Low-Mg calcite marine cement in Cretaceous turbidites: origin, spatial distribution and relationship to seawater chemistry



Lower Cretaceous (Hauterivian) bioclastic sandstone turbidites in the Scapa Member (North Sea Basin) were extensively cemented by low-Mg calcite spars, initially as rim cements and subsequently as concretions. Five petrographically distinct cement stages form a consistent paragenetic sequence across the Scapa Field. The dominant and pervasive second cement stage accounts for the majority of concretions, and is the focus of this study.
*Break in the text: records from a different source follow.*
/-- Settles O43: the blitter turns over the covered pixels, and VF is its hit, which says that a pixel went from 1 to
0. -/
theorem drawTurnsOverCoveredPixels : Obligations.DrawTurnsOverCoveredPixels := by
  unfold Obligations.DrawTurnsOverCoveredPixels
  intro x y n s
  have turned := s.drawSprite_turnedOver (s.reg x) (s.reg y) n
  have hit := turned.hit_iff
  obtain ⟨inside, outside, _⟩ := turned
  refine ⟨exec_drw_past, fun hin => ⟨_, exec_drw hin, inside, outside, ?_, ?_, ?_, s.afterBlit_frame _⟩⟩
  · rw [State.afterBlit_VF_eq_one_iff]
    exact hit.2
  · rw [State.afterBlit_VF_eq_zero_iff, hit]
    rintro kept ⟨px, py, was, is⟩
    exact Bool.false_ne_true (is.symm.trans (kept px py was))
  · intro k hk
    rw [State.afterBlit_reg, if_neg hk]

/-- Settles O44: with the registers put back the second draw covers the same pixels as the first, so that it turns
them over once more. -/
theorem drawTwiceRestores : Obligations.DrawTwiceRestores := by
  unfold Obligations.DrawTwiceRestores
  intro x y n s hin
  have first := s.drawSprite_turnedOver (s.reg x) (s.reg y) n
  have second := State.drawSprite_turnedOver_of_eq (s := s) (n := n) (x0 := s.reg x) (y0 := s.reg y)
    (t := { s.afterBlit (s.drawSprite (s.reg x) (s.reg y) n) with v := s.v }) rfl rfl
  refine ⟨_, _, exec_drw hin, exec_drw hin, first.again_fb second, ?_⟩
  rw [State.afterBlit_VF_eq_one_iff]
  exact first.again_hit_iff second

end Sys2Proof.Machine
end

section
/-! The timers and the keys: the timer instructions, the key skips and the key poll, each with the fields it writes
(45_timers_keys.md R210 to R216). -/

namespace Sys2Proof.Machine

variable {s : State}

/-! ### The timer instructions -/

/-- Settles O45: FX07 is a result DT without a flag, and FX15 and FX18 each write one timer and pc. -/
theorem timerInstructionsMoveBytes : Obligations.TimerInstructionsMoveBytes := by
  unfold Obligations.TimerInstructionsMoveBytes
  exact fun x s => ⟨⟨_, rfl, s.aluResult_reg x s.dt, s.aluResult_frame x s.dt⟩, rfl, rfl⟩

/-! ### The key skips (R213, R214, R216) -/

/-- The tick's key snapshot is that of the first known input, or the free value (R36, log 1). -/
theorem State.keys_eq_getD (s : State) :
    s.keys = (s.inputs.head?.map TickInput.keys).getD (Config.keysAt s.tickIndex) := by
  unfold State.keys
  cases s.inputs with
  | nil => rfl
  | cons => rfl

/-- A key number above 15 is the fault of code 5 (R216, D16). -/
theorem State.keyTest_outOfRange {key : Byte} (hkey : key.toNat > 15) (wanted : Bool) :
    s.keyTest key wanted = s.afterFault 5 :=
  if_pos hkey

/-- The test of one of the sixteen keys skips exactly where the key's bit is the wanted one. -/
theorem State.keyTest_inRange {key : Byte} (hkey : key.toNat ≤ 15) (wanted : Bool) :
    s.keyTest key wanted =
      { s with pc := if s.keys.getLsbD key.toNat = wanted then s.pc + 4 else s.pc + 2 } :=
  (if_neg (Nat.not_lt.2 hkey)).trans (s.skipIf_eq_ite beq_iff_eq)

theorem exec_skp (x : Nibble) (s : State) : exec (.skp x) s = .next (s.keyTest (s.reg x) true) := rfl

theorem exec_sknp (x : Nibble) (s : State) : exec (.sknp x) s = .next (s.keyTest (s.reg x) false) := rfl

/-- Settles O46: both are tests of the key VX names, EX9E for a pressed key and EXA1 for one that is not. -/
theorem keySkipsTestOneKey : Obligations.KeySkipsTestOneKey := by
  unfold Obligations.KeySkipsTestOneKey
  rintro x s _ rfl
  rw [← s.keys_eq_getD, exec_skp, exec_sknp]
  refine ⟨fun hout => ?_, fun hin => ⟨?_, ?_⟩⟩
  · rw [State.keyTest_outOfRange hout, State.keyTest_outOfRange hout]
    exact ⟨rfl, rfl⟩
  · rw [State.keyTest_inRange hin]
  · rw [State.keyTest_inRange hin]
    simp only [← Bool.not_eq_true, ite_not]

/-! ### The key poll (R215) -/

theorem exec_ldVxK_none (x : Nibble) (hnone : s.keys = 0) : exec (.ldVxK x) s = .next s :=
  congrArg Host.Outcome.next (if_pos hnone)

theorem exec_ldVxK (x : Nibble) (hsome : s.keys ≠ 0) :
    exec (.ldVxK x) s = .next (s.aluResult x ((selectKey s.params.keySelect s.keys).setWidth 8)) :=
  congrArg Host.Outcome.next (if_neg hsome)

/-- Under the default KEY_SELECT no key below the selected one is pressed (D15). -/
theorem selectKey_lowest {p : KeySelect} {keys : Word} (hsome : keys ≠ 0) (hp : p = .lowestPressed) (j : Nat)
    (hj : j < (selectKey p keys).toNat) : keyPressed keys j = false := by
  subst hp
  exact (lowestKey_spec keys hsome).2 j hj

/-- A result that is a key's number is that number in VX and leaves the other registers alone. -/
theorem State.aluResult_key_toNat (s : State) (x key k : Nibble) :
    ((s.aluResult x (key.setWidth 8)).reg k).toNat = if k = x then key.toNat else (s.reg k).toNat := by
  rw [State.aluResult_reg, apply_ite BitVec.toNat, BitVec.toNat_setWidth_of_le (by decide)]

/-- Settles O47: with no key pressed the poll leaves the state as it is; else its result is the number of the key that
KEY_SELECT picks, which is pressed. -/
theorem keyPollTakesPressedKey : Obligations.KeyPollTakesPressedKey := by
  unfold Obligations.KeyPollTakesPressedKey
  intro x s
  refine ⟨exec_ldVxK_none x, fun hsome => ?_⟩
  have hpressed := selectKey_pressed s.params.keySelect s.keys hsome
  exact ⟨_, (selectKey s.params.keySelect s.keys).toNat, exec_ldVxK x hsome, BitVec.isLt _, hpressed,
    selectKey_lowest hsome, s.aluResult_key_toNat x _, s.aluResult_frame x _⟩

end Sys2Proof.Machine
end

section
/-! The faults of the block: which state a tick that raises one leaves, and on which causes an instruction raises which
(60_exceptions.md R231, R232, R237). -/

namespace Sys2Proof.Machine

variable {s t u : State} {i : Instr}

/-! ### A tick that raises a fault (R232) -/

/-- Settles O19: of the cases of a step a fault is raised by the fetch fault and by a fault of the execute phase, which
abandons phases 4 to 6; an execute phase without a fault leaves FAULTED as it was. -/
theorem faultsArePrecise : Obligations.FaultsArePrecise := by
  unfold Obligations.FaultsArePrecise
  intro s t h hnf hf
  rcases step_cases s with ⟨_, h1⟩ | ⟨_, hf', _⟩ | ⟨_, _, _, h1⟩ | ⟨hb, _, hp, _⟩
  · cases h1.symm.trans h
  · exact absurd hf' (by simp [hnf])
  · cases h1.symm.trans h
    exact ⟨.fetchRange, rfl⟩
  · obtain ⟨u, hu⟩ := exec_next s.current s
    cases ((step_of_canExecute ⟨hb, hnf, hp⟩).trans (runInstr_of_exec _ _ _ hu)).symm.trans h
    rcases (exec_effect hu).fault_or_kept with ⟨k, rfl⟩ | ⟨hkept, _⟩
    · rw [State.afterExecute_raiseFault]
      exact ⟨k, rfl⟩
    · rw [State.closeTick_afterExecute_faulted, hkept] at hf
      exact absurd hf (by simp [hnf])

/-! ### The fault table (R231, R237) -/

/-- The fault of an instruction in a state, if it has one: the rows of the fault table that belong to an instruction. -/
def faultOf (s : State) : Instr → Option FaultKind
  | .ret => if s.sp.val = 0 then some .stackUnderflow else none
  | .call _ => if s.sp.val = 64 then some .stackOverflow else none
  | .skp x | .sknp x => if (s.reg x).toNat > 15 then some .keyRange else none
  | .addI x => if s.index.toNat + (s.reg x).toNat > 0xFFFF then some .indexOverflow else none
  | .ldB _ => if s.index.toNat + 2 > 0xFFF then some .memRange else none
  | .storeRegs x | .loadRegs x => if s.index.toNat + x.toNat > 0xFFF then some .memRange else none
  | .drw _ _ n => if 0 < n.toNat ∧ s.index.toNat + n.toNat - 1 > 0xFFF then some .memRange else none
  | _ => none

/-- The state t is the one that the given fault leaves of s, or, with none given, is not faulted. -/
def FaultedBy (s t : State) : Option FaultKind → Prop
  | some k => t = s.raiseFault k
  | none => t.faulted = false

/-- A check that faults, in the form the model writes it and in that of the table. -/
theorem FaultedBy.guarded {p q : Prop} [Decidable p] [Decidable q] {k : FaultKind} (hpq : p ↔ q)
    (hu : u.faulted = false) :
    FaultedBy s (if p then s.raiseFault k else u) (if q then some k else none) := by
  by_cases hq : q
  · rw [if_pos hq, if_pos (hpq.2 hq)]
    exact rfl
  · rw [if_neg hq, if_neg (mt hpq.1 hq)]
    exact hu

/-- The execute phase raises the fault of its instruction, or none. -/
theorem exec_faultedBy (h : exec i s = .next t) (hnf : s.faulted = false) : FaultedBy s t (faultOf s i) := by
  cases i with
  | ret | skp | sknp | addI => cases h; exact .guarded Iff.rfl hnf
  | ldB | storeRegs | loadRegs => cases h; exact .guarded (s.pastStore_iff _) hnf
  | drw => cases h; exact .guarded drawCheck_iff hnf
  | call nnn =>
    by_cases hfull : s.sp.val = 64
    · cases (exec_call_full nnn hfull).symm.trans h
      rw [faultOf, if_pos hfull]
      exact rfl
    · cases (exec_call nnn (by omega)).symm.trans h
      rw [faultOf, if_neg hfull]
      exact hnf
  | ldVxK =>
    cases h
    split
    · exact hnf
    · exact hnf
  | _ => cases h; exact hnf

theorem FaultKind.code_inj (j k : FaultKind) : j.code = k.code ↔ j = k := by
  cases j <;> cases k <;> decide

/-- FAULTED and FAULT_CODE tell the fault. -/
theorem FaultedBy.code_iff {o : Option FaultKind} (h : FaultedBy s t o) (k : FaultKind) :
    t.faulted = true ∧ t.faultCode = k.code ↔ o = some k := by
  cases o with
  | none =>
    have hnf : t.faulted = false := h
    simp [hnf]
  | some j =>
    obtain rfl : t = s.raiseFault j := h
    exact (and_iff_right rfl).trans ((j.code_inj k).trans Option.some_inj.symm)

/-- A state that is faulted was left so by the given fault. -/
theorem FaultedBy.exists_of_faulted {o : Option FaultKind} (h : FaultedBy s t o) (hf : t.faulted = true) :
    ∃ k, o = some k ∧ t.faultCode = k.code := by
  cases o with
  | none => exact absurd hf (by simp [show t.faulted = false from h])
  | some k => exact ⟨k, rfl, congrArg State.faultCode h⟩

/-! The table read by its fault kinds. -/

theorem faultOf_eq_memRange_iff : faultOf s i = some .memRange ↔
    (∃ x, i = .ldB x ∧ s.index.toNat + 2 > 0xFFF) ∨
    (∃ x, (i = .storeRegs x ∨ i = .loadRegs x) ∧ s.index.toNat + x.toNat > 0xFFF) ∨
    (∃ x y n, i = .drw x y n ∧ 0 < n.toNat ∧ s.index.toNat + n.toNat - 1 > 0xFFF) := by
  cases i with
  | ldB | drw => simp [faultOf]; omega
  | storeRegs | loadRegs => simp [faultOf]
  | _ => simp [faultOf]

theorem faultOf_eq_stackOverflow_iff : faultOf s i = some .stackOverflow ↔ ∃ nnn, i = .call nnn ∧ s.sp.val = 64 := by
  cases i with
  | call => simp [faultOf]
  | _ => simp [faultOf]

theorem faultOf_eq_stackUnderflow_iff : faultOf s i = some .stackUnderflow ↔ i = .ret ∧ s.sp.val = 0 := by
  cases i with
  | ret => simp [faultOf]
  | _ => simp [faultOf]

theorem faultOf_eq_keyRange_iff :
    faultOf s i = some .keyRange ↔ ∃ x, (i = .skp x ∨ i = .sknp x) ∧ (s.reg x).toNat > 15 := by
  cases i with
  | skp | sknp => simp [faultOf]
  | _ => simp [faultOf]

theorem faultOf_eq_indexOverflow_iff :
    faultOf s i = some .indexOverflow ↔ ∃ x, i = .addI x ∧ s.index.toNat + (s.reg x).toNat > 0xFFFF := by
  cases i with
  | addI => simp [faultOf]
  | _ => simp [faultOf]

/-- The fetch fault is no instruction's (R234). -/
theorem faultOf_ne_fetchRange : faultOf s i ≠ some .fetchRange := by
  cases i with
  | ret | call | skp | sknp | addI | ldB | storeRegs | loadRegs | drw => simp [faultOf]
  | _ => simp [faultOf]

/-- An instruction's fault has a code from 2 up: code 1 is the fetch fault's. -/
theorem faultOf_code_range {k : FaultKind} (hk : faultOf s i = some k) : 2 ≤ k.code.toNat ∧ k.code.toNat ≤ 6 := by
  cases k with
  | fetchRange => exact absurd hk faultOf_ne_fetchRange
  | _ => decide

/-- Settles O20: the execute phase leaves the fault of its instruction, which FAULT_CODE tells, and the table says which
instruction has which. -/
theorem faultsExactlyOnTheirCauses : Obligations.FaultsExactlyOnTheirCauses := by
  unfold Obligations.FaultsExactlyOnTheirCauses
  intro i s hnf
  obtain ⟨t, ht⟩ := exec_next i s
  have fault := exec_faultedBy ht hnf
  refine ⟨t, ht, (fault.code_iff .memRange).trans faultOf_eq_memRange_iff,
    (fault.code_iff .stackOverflow).trans faultOf_eq_stackOverflow_iff,
    (fault.code_iff .stackUnderflow).trans faultOf_eq_stackUnderflow_iff,
    (fault.code_iff .keyRange).trans faultOf_eq_keyRange_iff,
    (fault.code_iff .indexOverflow).trans faultOf_eq_indexOverflow_iff, fun hf => ?_⟩
  obtain ⟨k, hk, hcode⟩ := fault.exists_of_faulted hf
  rw [hcode]
  exact faultOf_code_range hk

end Sys2Proof.Machine
end

section
/-! The host's inputs of a tick: which instructions the key snapshot and the random byte reach (60_exceptions.md R244,
log 1). -/

namespace Sys2Proof.Machine

variable {s t u : State} {l : List TickInput} {n : Nat} {i : Instr}

/-- The state with other inputs of the host: other known inputs and another tick number, the index of the free ones
(log 1). -/
def State.withInputs (s : State) (l : List TickInput) (n : Nat) : State := { s with inputs := l, tickIndex := n }

/-- A check that faults does the same under other inputs, where what is behind it does. -/
theorem State.guarded_withInputs {v : State} {p : Prop} [Decidable p] {k : FaultKind} (hv : v = u.withInputs l n) :
    (if p then (s.withInputs l n).raiseFault k else v) = (if p then s.raiseFault k else u).withInputs l n := by
  split
  · rfl
  · exact hv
Stable-isotope characterization of the cement is hampered by the presence of calcitic bioclasts and of later cements in sponge spicule moulds throughout the concretions. Nevertheless, trends from whole-rock data, augmented by cement separates from synlithification fractures, indicate an early calcite δ18O value of+0·5 to -1·5‰ PDB. As such, the calcite probably precipitated from marine pore fluids shortly after turbidite deposition. Carbon isotopes (δ13C=0 to -2‰ PDB) and petrographic data indicate that calcite formed as a consequence of bioclastic aragonite dissolution. Textural integrity of calcitic nannoplankton in the sandstones demonstrates that pore fluids remained at or above calcite saturation, as expected for a mineral-controlled transformation.

Electron probe microanalyses demonstrate that early calcite cement contains <2 mol% MgCO3, despite its marine parentage. Production of this cement is ascribed to a combination of an elevated aragonite saturation depth and a lowered marine Mg2+/Ca2+ ratio in early Cretaceous ‘calcite seas’, relative to modern oceans. Scapa cement compositions concur with published models in suggesting that Hauterivian ocean water had a Mg2+/Ca2+ ratio of ≤1. This is also supported by consideration of the spatial distribution of early calcite cement in terms of concretion growth kinetics. In contrast to the dominant early cement, late-stage ferroan, 18O-depleted calcites were sourced outwith the Scapa Member and precipitated after 1–2 km of burial.

Our results emphasize that bioclast dissolution and low-Mg calcite cementation in sandstone reservoirs should not automatically be regarded as evidence for uplift and meteoric diagenesis.